I'd disargree. The new Sky/Sky Redline. The Cadillac's (not to mention the '08 CTS and CTS-V with 550 or so HP...) The new Lambda large crossovers (Buick Enclave, Saturn Outlook, etc.) And that's just the begining. Granted, these are all new vehicles (and, might I add that, for its time, the previous gen CTS, the XLR, SRX, and the Escalade all kicked some serious ass, too!) How about the new GMT-900 full-size SUV's and trucks, too?

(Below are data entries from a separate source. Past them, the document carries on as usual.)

-- ==== Sys2Proof/Machine/Tide.lean ====
section
/-! DEFINITION.  Chapter 12: the Tide time base: reads, adjustment, PTP, strobes, pulses, captures and the
barrier.  What an adjustment does when it applies stands in TideStep. -/

namespace Sys2Proof.Machine

/-- R285: the PF or an HD Pilot core. -/
def State.tdWriter (s : State) (m : Agent) : Bool := s.isPf m || m.isHd

/-- R285: an HD or RD Pilot core. -/
def State.stbWriter (s : State) (m : Agent) : Bool := m.isHd || (m.isRd && s.dieOn .rd)

/-- R270: with SERVO = 1 the PF's writes of TD_RATE and TD_ADJ_* are ignored. -/
def State.mayAdjust (s : State) (m : Agent) : Bool := m.isHd || (s.isPf m && !s.regBit tdBlock 0)

/-! ### Reads (R267) -/

/-- R267: the latch of a master: the PF has key 0, a Pilot core its identifier. -/
def latchKey : Agent → Option Nat
  | .pf => some 0
  | .vf _ => none
  | .core d k => if k.val < dieCores d then some (coreId d k) else none

/-- R267: a read of TD_RAW_LO latches the raw count and C for that master. -/
def execTdRawLoRead (m : Agent) (s : State) : Out :=
  match latchKey m with
  | none => .next s
  | some k =>
    onlyIf ((m != .pf || s.fnLive 0) && !s.agentHalted m && !s.fenced m) s
      { s with td := { s.td with latch := tset {} s.td.latch k { raw := s.td.raw, c := s.now } } }

/-! ### Staging an adjustment (R268) -/

/-- R268: GO stages an adjustment for the later of TD_ADJ_AT and the count at GO plus 8; one pending stands
(R284).  V and TD_RATE are taken as they stand at GO (log 44). -/
def State.stageAdj (s : State) (op v : Nat) (rate : Int) : State :=
  if s.td.adj.isSome then s
  else { s with td := { s.td with adj := some {
    at_ := max (s.reg64 (tdBlock + 0x054) (tdBlock + 0x058)) (s.td.raw + 8)
    op := op
    v := v
    rate := rate } } }

/-- TD_ADJ_V. -/
def State.adjV (s : State) : Nat :=
  s.regN (tdBlock + 0x048) + s.regN (tdBlock + 0x04C) * 2 ^ 32 + s.regN (tdBlock + 0x050) * 2 ^ 64

/-- TD_RATE as a signed number. -/
def State.tdRate (s : State) : Int := ofBits 32 (s.regN (tdBlock + 0x040))

/-- R268: TD_ADJ_CMD with GO and OP RATE. -/
def execTdAdjRate (m : Agent) (s : State) : Out :=
  agentIf m (s.mayAdjust m) s (s.stageAdj 0 s.adjV s.tdRate)

/-- R268: OP STEP. -/
def execTdAdjStep (m : Agent) (s : State) : Out :=
  agentIf m (s.mayAdjust m) s (s.stageAdj 1 s.adjV s.tdRate)

/-- R268: OP SET. -/
def execTdAdjSet (m : Agent) (s : State) : Out :=
  agentIf m (s.mayAdjust m) s (s.stageAdj 2 s.adjV s.tdRate)

/-! ### Sources and the servo (R277, R278) -/

/-- R277: TD_SRC selects the servo's source; a change during holdover leaves the holdover as it is (R284). -/
def execTdSrcWrite (m : Agent) (v : Word) (s : State) : Out :=
  agentIf m (s.tdWriter m) s (s.setReg (tdBlock + 0x008) (v.toNat &&& 0x13F07))

/-- R285: KIND of TD_SRC; 4 to 7 act as 0. -/
def State.srcKind (s : State) : Nat :=
  if s.regB (tdBlock + 0x008) 2 0 < 4 then s.regB (tdBlock + 0x008) 2 0 else 0

/-- R278: RATE's mean over the previous 1,000 s, or since the lock where that is less, rounded down; rates are those that
came into force, newest first, and stop is the end of the stretch still to count. -/
def rateArea (start : Nat) : Nat → List (Nat × Int) → Int
  | _, [] => 0
  | stop, (k, r) :: rest => r * ((stop - max start k : Nat) : Int) + rateArea start (min stop (max start k)) rest

def State.meanRate (s : State) : Int :=
  let start := s.td.raw - rawUs 1000000000
  let n := s.td.raw - start
  if n = 0 then s.td.rate else rateArea start s.td.raw s.td.rates / (n : Int)

/-- R278: the source is lost: no valid Sync for 3 Announce intervals of 125 ms times a power of two (R274, log 45), no PPS_IN
edge for 2 s, or link z down. -/
def State.sourceLost (s : State) (announce : Nat) : Bool :=
  match s.srcKind with
  | 1 => decide (s.td.syncSeen + rawUs (375000 * 2 ^ announce) ≤ s.td.raw)
  | 2 => decide (s.td.ppsSeen + rawUs 2000000 ≤ s.td.raw)
  | 3 => (s.linkOf (s.regB (tdBlock + 0x008) 13 8)).st != .up
  | _ => false

/-- R278: the source is lost: STATE is HOLDOVER and RATE is held at its mean over the previous 1,000 s. -/
def execServoSourceLost (announce : Fin 8) (s : State) : Out :=
  let t := (s.setRegB tdBlock 6 4 3).setReg (tdBlock + 0x040) (toBits 32 s.meanRate)
  onlyIf (s.regBit tdBlock 0 && s.sourceLost announce && s.regB tdBlock 6 4 != 3) s (t.stageAdj 0 0 t.tdRate)

/-- R270: while a cell plan is active the servo corrects errors below 1.1 µs by rate alone; v is two's complement. -/
def State.mayStep (s : State) (v : Nat) : Bool := s.fh.active.isNone || decide (1100 * 2 ^ 16 ≤ (ofBits 96 v).natAbs)

/-- R278: the source returns: the servo removes the accumulated error, by a step or by rate (R270), and reports
LOCKED. -/
def execServoSourceReturn (step : Bool) (v : BitVec 96) (rate : Word) (s : State) : Out :=
  let t := (s.setRegB tdBlock 6 4 2).setReg (tdBlock + 0x040) rate.toNat
  onlyIf (s.regBit tdBlock 0 && s.srcKind != 0 && s.regB tdBlock 6 4 == 3 && !s.sourceLost 0 && (!step || s.mayStep v.toNat)) s
    (t.stageAdj (b2n step) v.toNat t.tdRate)

/-! ### PTP (R275, R276) -/

/-- The port of a TD_PTP_PORT index passes frames; sub-ports other than 0 exist on a split port only (R207, R285). -/
def State.ptpUp (s : State) (q : Nat) : Bool :=
  s.portUp (q / 4) && (q % 4 == 0 || s.regBit (fhBlock + 0x020 + 4 * (q / 4)) 1)

def tdPort (q : Nat) : Nat := tdBlock + 0x400 + 4 * q
def tdLat (q : Nat) : Nat := tdBlock + 0x480 + 4 * q

/-- R272: C of an egress timestamp, corrected by TD_PORT_LAT egress (1/16 ns). -/
def State.txTime (s : State) (q r : Nat) : Int := (s.cAt r : Int) + s.regB (tdLat q) 31 16 * 2 ^ 12

/-- C as an unsigned 96-bit value. -/
def c96 (x : Int) : Nat := (x % 2 ^ 96).toNat

/-- R275: a received PTP frame is delivered to the engine with the C of its receive timestamp. -/
def State.ptpDeliver (s : State) (q r : Nat) (msg : PtpMsg) (seq : Nat) : State :=
  { s with td := { s.td with
    ptpIn := s.td.ptpIn ++ [{ q := q, r := r, c := c96 (s.rxTime q r), msg := msg, seq := seq }] } }

/-- R274: a message the ports support: over Ethernet to a multicast address, in a domain of the profile. -/
def PtpHdr.supported (h : PtpHdr) : Bool :=
  h.ethernet && h.multicast && decide (24 ≤ h.domain.toNat) && decide (h.domain.toNat ≤ 43)

/-- R277, R278: a Sync on the port that TD_SRC selects is the source's. -/
def State.syncNoted (s : State) (q : Nat) (msg : PtpMsg) : State :=
  if (msg = .syncOneStep ∨ msg = .syncTwoStep) ∧ s.srcKind = 1 ∧ s.regB (tdBlock + 0x008) 13 8 = q then
    { s with td := { s.td with syncSeen := s.td.raw } }
  else s

/-- R274, R275: ingress, where the local engine runs on q: a management message is passed to the host, any other that is
supported to the engine; the rest is dropped. -/
def execPtpRx (q : Fin 32) (h : PtpHdr) (phase : BitVec 6) (s : State) : Out :=
  let r := 64 * s.td.raw + phase.toNat
  let t : State := match h.msg with
    | .pdelay => s
    | .management => ({ s with td := { s.td with ptpHost := s.td.ptpHost ++ [q.val] } }).mgmtEvent
    | _ => (s.ptpDeliver q r h.msg h.seq.toNat).syncNoted q.val h.msg
  unlessHalted s .radio (onlyIf (s.ptpUp q && s.regBit (tdPort q) 0 && h.supported) s t)

/-- R275: a Sync leaves: one-step with its own egress time in originTimestamp and the fraction added to
correctionField, or two-step with twoStepFlag and its C and sequenceId in the port's egress-timestamp ring. -/
def execPtpSyncTx (q : Fin 32) (phase : BitVec 6) (seq : BitVec 16) (corr : Int) (s : State) : Out :=
  let r := 64 * s.td.raw + phase.toNat
  let c := c96 (s.txTime q r)
  let one := s.regBit (tdPort q) 2
  let f : PtpFrame :=
    if one then
      { q := q, r := r, c := c, msg := .syncOneStep, seq := seq.toNat, sec := c / 2 ^ 16 / 10 ^ 9 % 2 ^ 48, ns := c / 2 ^ 16 % 10 ^ 9
        corr := corr + (c % 2 ^ 16 : Nat) }
    else { q := q, r := r, c := c, msg := .syncTwoStep, seq := seq.toNat, corr := corr, twoStep := true }
  unlessHalted s .radio (onlyIf (s.ptpUp q && s.regBit (tdPort q) 0) s
    { s with td := { s.td with ptpOut := s.td.ptpOut ++ [f] } })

Then you go to the countries outside NA, and they've got some serious butt-kicking vehicles!


----------



## Groucho (Sep 11, 2004)

ChiefyGTO said:


> I'd disargree. The new Sky/Sky Redline. The Cadillac's (not to mention the '08 CTS and CTS-V with 550 or so HP...) The new Lambda large crossovers (Buick Enclave, Saturn Outlook, etc.) And that's just the begining. Granted, these are all new vehicles (and, might I add that, for its time, the previous gen CTS, the XLR, SRX, and the Escalade all kicked some serious ass, too!) How about the new GMT-900 full-size SUV's and trucks, too?


I'll grant you the CTS-V.

Not on the rest. SUVs = _Yawn_.


----------



## b_a_betterperson (Feb 16, 2005)

ChiefyGTO said:


> I'd disargree. The new Sky/Sky Redline. The Cadillac's (not to mention the '08 CTS and CTS-V with 550 or so HP...) The new Lambda large crossovers (Buick Enclave, Saturn Outlook, etc.) And that's just the begining. Granted, these are all new vehicles (and, might I add that, for its time, the previous gen CTS, the XLR, SRX, and the Escalade all kicked some serious ass, too!) How about the new GMT-900 full-size SUV's and trucks, too?
> 
> Then you go to the countries outside NA, and they've got some serious butt-kicking vehicles!

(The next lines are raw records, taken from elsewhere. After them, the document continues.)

/-- R245: bytes of a job's input and output. -/
def DsFields.inBytes (x : DsFields) : Nat :=
  if x.opc = 2 ∨ x.opc = 4 ∨ x.opc = 5 then ceilDiv x.a 8 else x.e
def DsFields.outBytes (x : DsFields) : Nat :=
  if x.opc = 2 ∨ x.opc = 4 ∨ x.opc = 5 then ceilDiv x.e 8 else ceilDiv x.a 8

/-- R244, R245: an operand lies outside RD SRAM. -/
def DsFields.badAddress (x : DsFields) : Bool :=
  !inRd x.src x.inBytes || !inRd x.dst x.outBytes ||
  (x.nsel && (!inRd (sramBase .rd + x.w56) 8 || !inRd (sramBase .rd + x.nsrc) x.inBytes))

/-! ### HARQ handles (R258 to R261) -/

/-- R258: the RD pool, at the top of RD SRAM (log 25). -/
def State.harqBase (s : State) : Nat := sramBase .rd + sramSpan .rd - s.cfg.harqRd * 2 ^ 20

/-- R258: the spill pool, at the top of the stack that the record names (log 25). -/
def State.spillBase (s : State) : Nat := (s.cfg.harqStack + 1) * 0x000C00000000 - s.cfg.harqHbm * 2 ^ 20

/-- A handle's table entry. -/
structure Handle where
  st : Nat
  c : Nat
  cell : Nat
  addr : Nat
  ncb64 : Nat
  lastUse : Nat
  deriving DecidableEq, Repr

def Handle.len (h : Handle) : Nat := h.c * h.ncb64 * 64

def State.handle (s : State) (h : Nat) : Handle :=
  let a := s.harqBase + 16 * h
  { st := s.loadNat a 1, c := s.loadNat (a + 1) 1, cell := s.loadNat (a + 2) 2 % 512
    addr := s.loadNat (a + 4) 6, ncb64 := s.loadNat (a + 10) 2, lastUse := s.loadNat (a + 12) 4 }

def State.setHandle (s : State) (h : Nat) (x : Handle) : State :=
  s.storeNat (s.harqBase + 16 * h) 16 (x.st + x.c * 2 ^ 8 + x.cell * 2 ^ 16 + x.addr * 2 ^ 32 +
    x.ncb64 * 2 ^ 80 + x.lastUse % 2 ^ 32 * 2 ^ 96)

/-- The handle becomes EMPTY. -/
def State.emptyHandle (s : State) (h : Nat) : State := s.storeNat (s.harqBase + 16 * h) 16 0

/-- The handle becomes LOST. -/
def State.loseHandle (s : State) (h : Nat) : State := s.setHandle h { s.handle h with st := 4 }

/-- Handles whose table entry is not EMPTY: those with a first byte listed in memory. -/
def State.handles (s : State) : List Nat :=
  (s.mem.filter (fun e => decide (s.harqBase ≤ e.1) && decide (e.1 < s.harqBase + 0x40000) &&
    (e.1 - s.harqBase) % 16 == 0)).map (fun e => (e.1 - s.harqBase) / 16)

/-- Bytes in use in the RD pool (hbm false) or in the spill pool, records on the way included. -/
def State.harqUsed (s : State) (hbm : Bool) : List (Nat × Nat) :=
  let lo := if hbm then s.spillBase else s.harqBase + 0x40000
  let hi := if hbm then (s.cfg.harqStack + 1) * 0x000C00000000 else sramBase .rd + sramSpan .rd
  let held := (s.handles.map s.handle).filter (fun h => decide (1 ≤ h.st) && decide (h.st ≤ 3))
  let moving := s.ds.moves.map (fun m => (m.dst, (s.handle m.handle).len))
  ((held.map (fun h => (h.addr, h.len))) ++ moving).filter (fun u => decide (lo ≤ u.1) && decide (u.1 < hi))

/-- Room for a record, at the lowest address where it fits (log 25). -/
def State.harqRoom (s : State) (hbm : Bool) (len : Nat) : Option Nat :=
  if hbm then firstFit s.spillBase ((s.cfg.harqStack + 1) * 0x000C00000000) len (s.harqUsed true)
  else firstFit (s.harqBase + 0x40000) (sramBase .rd + sramSpan .rd) len (s.harqUsed false)

/-- A job of any cluster's table names the handle. -/
def State.handleNamed (s : State) (h : Nat) : Bool :=
  s.ds.cluster.any (fun e => e.2.jobs.any (fun j =>
    (DsFields.parse j.job).opc == 1 && (DsFields.parse j.job).harq == h))

/-- R258: the age of a handle's LAST_USE, µs, modulo 2³². -/
def State.handleAge (s : State) (h : Nat) : Nat := (s.T / 1000 + 2 ^ 32 - (s.handle h).lastUse) % 2 ^ 32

New Sky -- nothing special. 08 CTS -- this is 06 -- and we're coming up on 07 -- and GM has a bad habit of turning cool concepts like the Aura into crap before it hits the showrooms. Have you _seen_ the Outlook, Acadia and Enclave yet? I've seen two out of the three -- and they stink. Big, bulbous tubs that don't go far enough to capture BMW, Lexus, Toyota and Honda buyers. Seriously? The products are minivans in "Crossover Utility Vehicle" clothing, whatever that is. The pickups? Sure they're nice -- but the ones one the floor were stickering from $33K to $43K -- and still get ridiculous gas mileage.

I'm not one of those people who goes around badmouthing domestic product. In fact, if you search my posts -- I'm a huge supporter of GM and Ford. However, GMNA has the Tidy Bowl touch -- in that they can take an awesome car like the Holden Monaro and completely turn its appeal to crap by fooling around with the styling and turning it into a Pontiac GTO -- just so a bunch of bozos who never had any intention of buying it could say "duh, where are the hood scoops? Duh, this doesn't look like a GTO." And now they're going to do it with the Holden Commodore Sedan by turning it into a Grand Prix.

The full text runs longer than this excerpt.